INFORMATION SHOWN —
• • •
/-- Settles O44: a request acts on the queue as it stood when the request set out (`arrived_queue`, `arrived_sameSetup`), by the
lemma about its operation at the bank; a commit or a record becomes readable at once (`qCommit_own`, `qRecord_fits`). -/
theorem queueCommands : Obligations.QueueCommands := by
  intro s q n v h hdest hm k m mode put get answers done
  refine ⟨fun hwrong => queuePut_refused h hwrong v,
    fun hmode hput => queuePut_room h hdest (by omega) hput v hmode,
    fun hmode hput hopen => queuePut_foreign h hdest hmode hput hopen v,
    fun hmode hput hopen hown hlost hduplex => ⟨fun hkind => ?commit, queueRewind_own h hdest hmode hput hopen hown⟩,
    fun hopen hown hlost hduplex hkind hnode => ?posted,
    fun hmode hget hown => ⟨?next, ?last, queueGet_empty h hdest hmode hget⟩,
    fun hmode hget x ps => queueDrop_claimed h hdest hmode hget hm, fun hmode hget => ?consumer,
    fun hmode hput hget => ?producer, fun hmode hside => execPstatus_served h hdest hmode hside,
    fun node ws hkind hmode hfree hfw hfb hlen hduplex hnode => ?record⟩
  case commit =>
    exact ⟨_, execQueueCommit_answered h hdest hmode hput hkind, State.mem_flight_send ..,
      qCommit_arrived hopen hown _ hlost hduplex⟩
  case posted =>
    exact ⟨_, execQueueCommit_posted n hdest hkind hnode, qCommit_arrived hopen hown _ hlost hduplex⟩
  case next =>
    exact fun ps x y ws g hhead => queueGet_takes h hdest hmode hget (mayGet_of_packet hhead hown) (pull_next m hhead)
  case last =>
    exact fun ps x g hhead => queueGet_takes h hdest hmode hget (mayGet_of_packet hhead hown) (pull_last m hhead)
  case consumer => rw [execQueueStatus_served h hdest hmode (.inr hget), if_pos hget]
  case producer => rw [execQueueStatus_served h hdest hmode (.inl hput), if_neg (by rw [hget]; decide)]
  case record => exact ⟨_, execQueueRecord_outside hnode n ws, qRecord_fits hkind hmode hfree hfw hfb hlen hduplex⟩

end Sys2Proof.Machine

/-! Lockets (R390 to R394, R401): what an acquisition, a wait, a release and a recovery leave of the locket, and the commands that
reach the locket node. -/

namespace Sys2Proof.Machine

section
variable {s : State}

/-! ### Acquire result words (Table 12-9) -/

section
variable (got self orph full tmo : Bool) (c : BitVec 16)

theorem lkWord_bit (i : Nat) : (lkWord got self orph full tmo c).bit i = (BitVec.ofBool got ++ BitVec.ofBool self ++
    BitVec.ofBool orph ++ BitVec.ofBool full ++ BitVec.ofBool tmo ++ (0 : BitVec 3) ++ c).getLsbD i := rfl

@[simp] theorem lkWord_got : (lkWord got self orph full tmo c).bit 23 = got := by
  simp only [lkWord_bit, BitVec.getLsbD_append]
  simp

@[simp] theorem lkWord_self : (lkWord got self orph full tmo c).bit 22 = self := by
  simp only [lkWord_bit, BitVec.getLsbD_append]
  simp

@[simp] theorem lkWord_full : (lkWord got self orph full tmo c).bit 20 = full := by
  simp only [lkWord_bit, BitVec.getLsbD_append]
  simp
end

/-! ### Lockets change hands (R392, R393) -/

@[simp] theorem State.banks_lkNote (s : State) (l : Nat) (m : Word) (add : Bool) : (s.lkNote l m add).banks = s.banks := by
  unfold State.lkNote
  dsimp only
  split
  · split
    · rfl
    · rfl
  · rfl

@[simp] theorem State.locket_lkNote (s : State) (l : Nat) (m : Word) (add : Bool) (j : Nat) :
    (s.lkNote l m add).locket j = s.locket j := State.locket_of_banks (State.banks_lkNote ..) j

@[simp] theorem State.locket_lkGive (s : State) (l : Nat) (m : Word) :
    (s.lkGive l m).locket l = { s.locket l with st := 1, owner := m, hcount := (s.locket l).hcount + 1 } :=
  (State.locket_lkNote ..).trans (State.locket_setLocket ..)

section
variable {l : Nat} {m : Word} {q : Req}

theorem lkTry_free (hst : (s.locket l).st = 0) (hwait : (s.locket l).waiters = []) (hfull : s.lkFull m = false) :
    s.lkTry l m = (s.lkGive l m, lkWord true false false false false ((s.locket l).hcount + 1)) := by
  simp [State.lkTry, hst, hwait, hfull]

theorem lkTry_own (hst : (s.locket l).st = 1) (hown : (s.locket l).owner = m) :
    s.lkTry l m = (s, lkWord false true false false false (s.locket l).hcount) := by
  simp [State.lkTry, hst, hown]

theorem lkTry_held (hst : (s.locket l).st = 1) (hown : (s.locket l).owner ≠ m) :
    s.lkTry l m = (s, lkWord false false false false false (s.locket l).hcount) := by
  simp [State.lkTry, hst, hown]

/-- Only a strand can end before its request is served. -/
theorem askerGone_of_kind (hkind : Master.kind q.master ≠ 1) : s.askerGone q = false := by
  simp [State.askerGone, hkind]

theorem tryLocket_free (hst : (s.locket l).st = 0) (hwait : (s.locket l).waiters = []) (hfull : s.lkFull q.master = false)
    (hkind : Master.kind q.master ≠ 1) : s.tryLocket q l =
      (s.lkGive l q.master).answerData q [lkWord true false false false false ((s.locket l).hcount + 1)] := by
  simp [State.tryLocket, lkTry_free hst hwait hfull, askerGone_of_kind hkind]

theorem tryLocket_own (hst : (s.locket l).st = 1) (hown : (s.locket l).owner = q.master) :
    s.tryLocket q l = s.answerData q [lkWord false true false false false (s.locket l).hcount] := by
  simp [State.tryLocket, lkTry_own hst hown]

/-- A locket that is given up without a waiter is FREE. -/
theorem lkFree_unawaited (hwait : (s.locket l).waiters = []) :
    (s.lkFree l).locket l = { s.locket l with st := 0, owner := 0 } := by
  simp only [State.lkFree, hwait, State.locket_setLocket]

section
variable {w : Waiter} {ws : List Waiter} (hwait : (s.locket l).waiters = w :: ws)
include hwait

/-- A locket that is given up passes to its oldest waiter. -/
theorem lkFree_awaited : (s.lkFree l).locket l =
    { s.locket l with st := 1, waiters := ws, owner := w.q.master, hcount := (s.locket l).hcount + 1 } := by
  simp only [State.lkFree, hwait]
  exact (State.locket_lkGive ..).trans (by rw [State.locket_setLocket])

theorem lkFree_answers : .rdata (rspOf w.q 0) [lkWord true false false false false ((s.locket l).hcount + 1)] ∈
    (s.lkFree l).flight := by
  simp only [State.lkFree, hwait]
  exact State.mem_flight_send ..
end
end

/-! ### The commands that reach the locket node -/

theorem arrived_lkFull (s : State) (q : Req) (op : ReqOp) (m : Word) : (Claims.arrived s q op).lkFull m = s.lkFull m := by
  have hctx (c : CtxId) : (Claims.arrived s q op).ctx c = s.ctx c := by rw [State.ctx, arrived_strands, State.ctx]
  rw [State.lkFull, hctx, State.lkFull]

theorem arrived_elapsed (s : State) (q : Req) (op : ReqOp) : (Claims.arrived s q op).elapsed = s.elapsed := by
  obtain ⟨r, f, e⟩ := arrived_frame s q op
  rw [e]
  rfl

section
variable {q : Req} {l : Nat} (h : Claims.reaches s q)
include h

/-- A master without the right gets STATUS 2 (R390). -/
theorem atLocket_refused {op : ReqOp} (hvc : op.vc4 = false) {bit : Nat}
    (hright : (Claims.arrived s q op).lkMay l bit q.master = false) (k : State → State) :
    s.atLocket q op l bit k = .next ((Claims.arrived s q op).answer q 2) := by
  rw [State.atLocket, arriveReq_of_reaches h hvc]
  exact if_pos (.inr (.inl hright))

theorem execLockTry_refused (hright : (Claims.arrived s q (.lkTry l)).lkMay l 22 q.master = false) :
    exec (.lockTry q l) s = .next ((Claims.arrived s q (.lkTry l)).answer q 2) := by
  show execLockTry q l s = _
  exact atLocket_refused h rfl hright _

variable (hdest : q.dest = nodeLockets) (hunit : unitPresent s.member .lockets (l / 64) = true) (hpair : s.pairShadow = false)
include hdest hunit hpair

theorem atLocket_served {op : ReqOp} (hvc : op.vc4 = false) {bit : Nat}
    (hright : (Claims.arrived s q op).lkMay l bit q.master = true) (k : State → State) :
    s.atLocket q op l bit k = .next (k (Claims.arrived s q op)) := by
  rw [State.atLocket, arriveReq_of_reaches h hvc]
  simp only [arrived_member, hunit, hright, hdest, arrived_pairShadow, hpair, ne_eq, not_true_eq_false, or_self, if_false,
    Bool.true_eq_false, Bool.false_and, Bool.false_eq_true]
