/-- A retrieval plan (R237). -/
structure Plan where
  stage : PlanStage := .waitE
  /-- its number among the block's plans, which its span query and its reads go by (R246, R257); 0 before it has one -/
  tag : Nat := 0
  part : Nat := 0
  indexId : Nat := 0
  embedding : List BF16 := []
  /-- commit stamp of its stage E -/
  stageE : Stamp := {}
  lists : List (Nat × F32) := []
  /-- segments that hold the probe lists -/
  probed : List Nat := []
  /-- segment lists received by the manager (R245) -/
  segLists : List (Nat × List ScoreRef) := []
  lutScale : F32 := 0
  cands : List Cand := []
  /-- DEADLINE_BEAT (R248) -/
  deadline : Nat := 0
  /-- sessions asked, and sessions that have sent LAST -/
  asked : List Nat := []
  ended : List Nat := []
  spanList : List (Nat × Nat × F32) := []
  packed : List Nat := []
  /-- first beat of the join attempt at the hand-over -/
  waitFrom : Option Nat := none
  /-- the plan has ended or packed; results may be released -/
  endedAt : Option Stamp := none
  deriving DecidableEq, Repr

/-- A resident step program (R51): its image and its worst-case time after any rescaling (R69). -/
structure Program where
  id : Nat := 0
  image : ProgramImage := {}
  wcet : Nat := 1
  deriving DecidableEq, Repr

/-- A node of a bound tree (R216 to R218): number, parent, depth, index among its siblings, token, and the proposal
distribution it was drawn from. -/
structure BoundNode where
  node : Nat := 0
  parent : Nat := 0
  depth : Nat := 0
  child : Nat := 0
  token : Option Nat := none
  q : List (Nat × F32) := []
  deriving DecidableEq, Repr

/-- What a freeze binds of one sequence or one screened request in a step (R61, R210, R239, R252, R274). -/
structure Bind where
  seq : Nat := 0
  /-- root and tree nodes, empty without a root -/
  nodes : List BoundNode := []
  prefillFrom : Nat := 0
  prefill : Nat := 0
  /-- position blocks reserved at this freeze -/
  reserved : List Nat := []
  saveBlock : Bool := false
  stageE : Bool := false
  rerank : List Nat := []
  /-- input chunk and output groups, in a screen step -/
  chunk : Option Nat := none
  groups : List Nat := []
  /-- accepted path of the verification (R218) -/
  path : List Nat := []
  /-- tokens drawn or accepted, in position order -/
  drawn : List Nat := []
  deriving DecidableEq, Repr

/-- A step in flight, as the manager holds it (R46). -/
structure StepS where
  prog : Program := {}
  launchNo : Nat := 0
  launch : Nat := 0
  launched : Bool := false
  binds : List Bind := []
  rowLists : List (List RowEntry) := []
  /-- segments that reported their commit descriptor reached -/
  reports : List Nat := []
  /-- largest exponent coded on each stream, and streams with an escape that was not forced (R137, R138) -/
  eMax : List (Nat × Int) := []
  escaped : List Nat := []
  stage : List StageReport := []
  /-- tree levels drafted -/
  levels : Nat := 0
  drawn : Bool := false
  compacted : List Nat := []
  /-- stamp of the abandonment (R66) -/
  abandoned : Option Stamp := none
  /-- sequences bound at the freeze, for the step record (R228) -/
  bound : Nat := 0
  /-- segments that the freeze gave the step to, of a screen step (R362) -/
  segs : List Nat := []
  deriving DecidableEq, Repr
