-- ==== Sys2Proof/Machine/Cache.lean ====
section
/-! DEFINITION. Pages and block sets (R173 to R184), the Handle Directory (R185 to R191), dim records and the movement
between tiers (R192 to R197), the return and reclaim of pages (R198 to R201), and how a live sequence ends (R219, R220,
R257). Pages are counted per partition, as the least over its segments (R202, log entry 7). -/

namespace Sys2Proof.Machine

/-! Models and block sets. -/

/-- A resident model of a partition. -/
def Partition.model (p : Partition) (id : Nat) : Option Model :=
  if id == 0xFFFF then none else p.models.find? (fun m => m.id == id)

/-- The target model of a partition (R203). -/
def Partition.target (p : Partition) : Option Model := p.model p.targetModel

/-- The draft model of a partition (R203). -/
def Partition.draft (p : Partition) : Option Model := p.model p.draftModel

/-- Pages of a model's block set; none without a model. -/
def setOf (m : Option Model) : Nat := match m with | some m => m.blockPages | none => 0

/-- Pages of a block set on one segment: of the target, and of the draft for a sequence that uses it (R177). -/
def Partition.setPages (p : Partition) (draft : Bool) : Nat := setOf p.target + (if draft then setOf p.draft else 0)

/-- Bytes of a stack left to the two pools of a partition (R173). -/
def poolBytes (screenMib modelGib retrievalGib : Nat) : Nat :=
  stackBytes - 2 ^ 28 - screenMib * 2 ^ 20 - (modelGib + retrievalGib) * 2 ^ 30

/-- Bytes of the block maps: one for each model slot of each live sequence and directory entry (R175). -/
def mapBytes : Nat := (32768 + 122880) * 2 * 4096

/-- The largest multiple of 32 pages that fits beside the block records they need (R174, R175). -/
def pagesFor (bytes set : Nat) : Nat :=
  let room := bytes - mapBytes
  let set := max 1 set
  let fits (n : Nat) : Bool := n * 16896 + n / set * 4096 ≤ room
  let n := room * set / (16896 * set + 4096) / 32 * 32
  if fits (n + 32) then n + 32 else n

/-- The smallest block set of a partition's resident models that hold KV pages (R175). -/
def Partition.leastSet (p : Partition) : Nat :=
  ((p.models.map Model.blockPages).filter (0 < ·)).foldl (fun acc n => if acc == 0 || n < acc then n else acc) 0

/-- Pages of a partition's pool before any channel is mapped out (R173, R174). -/
def Partition.layoutPages (p : Partition) : Nat :=
  match p.target with
  | none => 0
  | some _ => pagesFor (poolBytes p.screenMib p.modelArea p.retrievalArea) p.leastSet

/-- Channel shares mapped out on a segment (R174, R357). -/
def Segment.deadChannels (g : Segment) : Nat := (g.stack.retired ++ g.stack.failed).eraseDups.length

/-- Pages of a pool of n pages that a segment has lost: 1/32 for each channel out, and the frames out singly (R174, R357). -/
def Segment.pagesLost (n : Nat) (g : Segment) : Nat :=
  n / 32 * g.deadChannels + (g.stack.taken.filter (fun k => !(g.stack.retired ++ g.stack.failed).contains (k % 32))).length

/-- The pool of a partition, as it was laid out (R173), after what is mapped out, least over its segments (R174, R202). -/
def State.poolOf (s : State) (i : Nat) : Nat :=
  let n := (s.part i).layout
  n - ((s.partSegs i).map (fun j => (s.seg j).pagesLost n)).foldl max 0

/-! The pool. -/

/-- Pages whose return is stamped before an edge join the free pages (R198). -/
def settled (edge : Stamp) (p : Partition) : Partition :=
  { p with poolFree := p.poolFree + sumNat ((p.returning.filter (fun r => before r.2 edge)).map (·.1)),
           returning := p.returning.filter (fun r => !before r.2 edge) }

/-- The pool of a partition as the present beat edge sees it. -/
def State.settle (s : State) (i : Nat) : State := s.onPart i (settled s.edge)

/-- POOL_FREE: pages that no cache holds (R202). -/
def Partition.freePages (p : Partition) : Nat := p.poolFree + sumNat (p.returning.map (·.1))

/-- Pages return to a pool at a stamp (R198). -/
def State.returnPages (s : State) (i n : Nat) (stamp : Stamp) : State :=
  if n == 0 then s else s.onPart i (fun p => { p with returning := p.returning ++ [(n, stamp)] })

/-- Pages freed at once by reclaim (R200). -/
def State.freeNow (s : State) (i n : Nat) : State := s.onPart i (fun p => { p with poolFree := p.poolFree + n })

/-- Pages taken from a pool. -/
def State.takePages (s : State) (i n : Nat) : State := s.onPart i (fun p => { p with poolFree := p.poolFree - n })

/-- Pages per segment that a live sequence's own block sets hold, the one reserved for its save copy included. -/
def State.seqPages (s : State) (q : Sequence) : Nat :=
  (q.ownBlocks.length + flag q.saveBlock) * (s.part q.req.part).setPages q.speculate

/-- Position blocks that positions `from_` to `to_` − 1 touch and the sequence does not yet hold (R181). -/
def missingBlocks (q : Sequence) (from_ to_ : Nat) : List Nat :=
  if to_ ≤ from_ then []
  else ((List.range ((to_ - 1) / 64 + 1 - from_ / 64)).map (· + from_ / 64)).filter
    (fun b => !(b < q.shared || q.ownBlocks.contains b))

/-! Where the bytes of a stack lie. -/

/-- The channel of a stack address outside the page pool: 4 KiB units over 32 channels (R174). -/
def stackChannel (addr : Nat) : Nat := addr / 4096 % 32

/-- The channel of a page, and its offset within that channel's share of the pool (R174). -/
def pagePlace (n : Nat) : Nat × Nat := (n % 32, n / 32 * 16896)

/-- The base addresses of a partition's regions in each of its stacks (R173): model area, retrieval area, table pool. They are fixed
when the partition is configured. -/
def State.regionBases (s : State) (p : Nat) : Nat × Nat × Nat :=
  let q := s.part p
  let model := 2 ^ 28 + q.screenMib * 2 ^ 20
  (model, model + q.modelArea * 2 ^ 30, model + (q.modelArea + q.retrievalArea) * 2 ^ 30)

/-- The owner of a stack address, whose stack key its contents lie under: the block, 16, of the block reserve, partition 15 of the screen
region, and else the partition whose region it is in (R345). -/
def State.stackOwner (s : State) (seg addr : Nat) : Option Nat :=
  if addr < 2 ^ 28 then some 16
  else (List.range 15).find? (fun p => (s.part p).segMask.testBit seg && (s.regionBases p).1 ≤ addr) |>.orElse (fun _ => some 15)

/-- A 4 KiB data unit of a segment's stack as it lies in the stack, encrypted under the key of its owner; none where the owner has no stack
key there (R328, R345). `StackS.mem` holds the contents as an access under the present key reads them; a key made anew drops them. -/
def State.stackCipher (s : State) (seg unit : Nat) : Option (List Nat) :=
  (s.stackOwner seg (4096 * unit)).bind (fun o =>
    (aGet o (s.seg seg).trust.stackKeys).map (fun key =>
      stackUnit key unit ((List.range 4096).map (fun i => (memRead (s.seg seg).stack.mem (4096 * unit + i)).toNat))))

/-- MiB of the screen region that every stack has: SCREEN_STACK_MIB, or less where a partition was configured under less (R173). -/
def State.screenMib (s : State) : Nat :=
  ((s.parts.filter (fun q => q.segMask != 0)).map (·.screenMib)).foldl min s.glob.screenStack

/-- Table pages of a partition's table pool: a block map for each model slot of each sequence and entry, and a block record for each
block set that the page pool can hold (R175). -/
def Partition.tablePages (p : Partition) : Nat := if p.target.isNone then 0 else mapBytes / 4096 + p.layout / max 1 p.leastSet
• • •
EXERCISE BRIEF —
Go through the listing above. Show each line where the word "find" is found.

TASK ANSWER —
  if id == 0xFFFF then none else p.models.find? (fun m => m.id == id)
  else (List.range 15).find? (fun p => (s.part p).segMask.testBit seg && (s.regionBases p).1 ≤ addr) |>.orElse (fun _ => some 15)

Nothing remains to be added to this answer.